Припекало летнее солнце. Капитан Мамарчев надел фуражку, вытер слезы на глазах и повернулся к своим солдатам:

— Славные волонтеры! Храбрые сыны порабощенной Болгарии! Перед нами отечество! Перед нами наша дорогая родина!..

Солдаты слушали его с замиранием сердца.

— Настал час, дорогие мои соотечественники, — продолжал он, — когда каждый из нас должен доказать перед всем миром, что мы достойны свободы. Болгария должна стать свободной. Сейчас или никогда! Поклянемся же перед лицом своего отечества, что, пока мы его не освободим, живыми мы не вернемся! Юнаки, Болгарии ура!

Весь батальон, как один человек, подхватил его возглас, и эхо свободы понеслось далеко, в Болгарию. Тут были парни из отряда Бойчо-воеводы из-под Тырнова и юнаки Дончо Ватаха из Копривштицы.

Под прикрытием русской артиллерии болгарские волонтеры заняли позиции перед городом-крепостью Силистрой, насчитывавшем в то время около двадцати пяти тысяч жителей и опоясанным высокими и неприступными стенами, за которыми таился десятитысячный гарнизон. Другая часть русской армии направилась в сторону Варны, третья развернула боевые порядки перед редутами Шумена, где было сосредоточено главное ядро турецкой армии, во главе которой стоял Али-шах-паша.

Часть волонтеров несла охрану армейских тылов и участвовала в партизанских операциях. Что касается батальона капитана Мамарчева, то он был включен в группу войск генерала Красовского, которая осуществляла осаду Силистренской крепости.
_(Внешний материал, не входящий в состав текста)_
/-- Whether a margin lies in the range its kind of site gives it (section 4.1). The table gives kind NONE no range,
and there the model checks none (DESIGN CHOICE, log 68). -/
def marginOk : SiteKind → Int → Bool
  | .none, _ => true
  | .silica, m => within 0 5000 m
  | .calcite, m => within 0 1000 m

/-- Whether a fallback floor is a value of the class its kind of site gives it (section 4.1). The table gives kind NONE no class, and there
the model checks none (DESIGN CHOICE, log 68). -/
def fallbackOk : SiteKind → Int → Bool
  | .none, _ => true
  | .silica, v => ValueClass.temp.has v
  | .calcite, v => ValueClass.pres.has v

/-- Whether a kind of site allows an action (R71 step 1). R71 refuses each action only with the kind that has the other, and the table
gives BRINE_FLOOR to SILICA only and WELL_FLOOR to CALCITE only: with kind NONE, of which R71 says nothing, the model takes and stores
either (DESIGN CHOICE, log 68). -/
def actionOk : SiteKind → SiteAction → Bool
  | .calcite, .brineFloor => false
  | .silica, .wellFloor _ => false
  | _, _ => true

/-- Step (1) of R71. Fields that do not belong to the kind given are stored; their own ranges are checked where the table
states one without regard to the kind. -/
def SiteFields.check (q : SiteFields) : Option (Fin 12 × SiteConfig) := do
  let site ← ident 12 q.site
  let kind ← choice SiteKind.choices q.kind
  let tempPoint ← optIdent 96 q.tempPoint
  let concSource ← concSourceOf q.concKind q.concPoint
  let presPoint ← optIdent 96 q.presPoint
  let action ← actionOf q.actionKind q.actionWell
  let station ← optIdent 4 q.station
  require (ValueClass.conc.has q.fixedConc && withinNat 800 3000 q.onset && actionOk kind action &&
    marginOk kind q.margin && marginOk kind q.alarmMargin && marginOk kind q.inhibitorLostMargin &&
    fallbackOk kind q.fallbackFloor && ValueClass.frac.has q.doseBase && withinNat 0 10000 q.doseGain &&
    withinNat 1 36000000 q.alertDose && decide (q.clearDose < q.alertDose) && withinNat 60 3600 q.confirmTime &&
    withinNat 1 4294967295 q.serviceDose && ValueClass.pres.has q.flashBase && ValueClass.temp.has q.flashTemp &&
    within (-10000) 10000 q.slope)
  some (site,
    { kind := kind, tempPoint := tempPoint, concSource := concSource, fixedConc := q.fixedConc, presPoint := presPoint,
      onset := q.onset, action := action, margin := q.margin, alarmMargin := q.alarmMargin,
      inhibitorLostMargin := q.inhibitorLostMargin, fallbackFloor := q.fallbackFloor, station := station,
      doseBase := q.doseBase, doseGain := q.doseGain, alertDose := q.alertDose, clearDose := q.clearDose,
      confirmTime := q.confirmTime, serviceDose := q.serviceDose, flashBase := q.flashBase, flashTemp := q.flashTemp,
      slope := q.slope })

/-- The checks of R162 on the breakpoints. -/
def curveOk (curve : List (Int × Int)) : Bool :=
  withinNat 2 8 curve.length && curve.all (fun b => ValueClass.temp.has b.1 && ValueClass.temp.has b.2) &&
    (curve.zip curve.tail).all (fun p => decide (p.1.1 < p.2.1))

end Sys2Proof.Machine
end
В жаркие июльские дни 1828 года у Шуменских редутов шли тяжелые кровопролитные бои. К этому времени в городе сосредоточилась сорокатысячная турецкая армия.

Одновременно велись бои за овладение Варной, Кюлевчей и Провадией. Все лето 1828 года не утихали сражения, и с обеих сторон было немало убитых.

Наступила осень. По Делиорманской равнине поползли сырые туманы; завыли студеные добруджанские ветры. А солдаты, все еще одетые по-летнему, слыша этот вой, начали тревожиться — надвигалась зима.

Положение осажденного в Силистре гарнизона день ото дня становилось все тяжелей. Комендант города, старый семидесятилетний Серт Махмуд-паша, и молодой, буйного нрава начальник гарнизона азиатских войск постоянно враждовали между собой.

Продовольственное снабжение города было сильно затруднено. Попытка Кара Джендема пробить со стороны Варны кольцо осады Силистры, чтобы доставить своим соотечественникам порох и провизию, оказалась безуспешной. Любой здравомыслящий военачальник сразу убедился бы в безнадежности положения осажденных. Но великий визирь, главнокомандующий всей турецкой армии, был другого мнения: он отдал приказ гарнизону Силистры сопротивляться до последнего солдата. И вот этот приказ вкупе с турецким религиозным фанатизмом явился причиной того, что бои тянулись значительно дольше, чем предполагалось.

В конце сентября пошли проливные дожди, от которых невспаханные добруджанские поля превратились в настоящие болота; в них тонули и орудия, и люди, и животные. А 22 октября неожиданно выпал снег, толстым саваном покрыв все окрестности. Побелели высокие Силистренские бастионы на южной стороне города. Вскоре после этого ударили сильные, необычные для этих мест морозы. Зарывшиеся в землянки русские солдаты по-прежнему были в летней форме, но морозы и вьюга их не пугали. Они зорко следили за каждым движением неприятеля, предпринимали атаки и контратаки, отвоевывая одну позицию за другой и все теснее стягивая кольцо осады.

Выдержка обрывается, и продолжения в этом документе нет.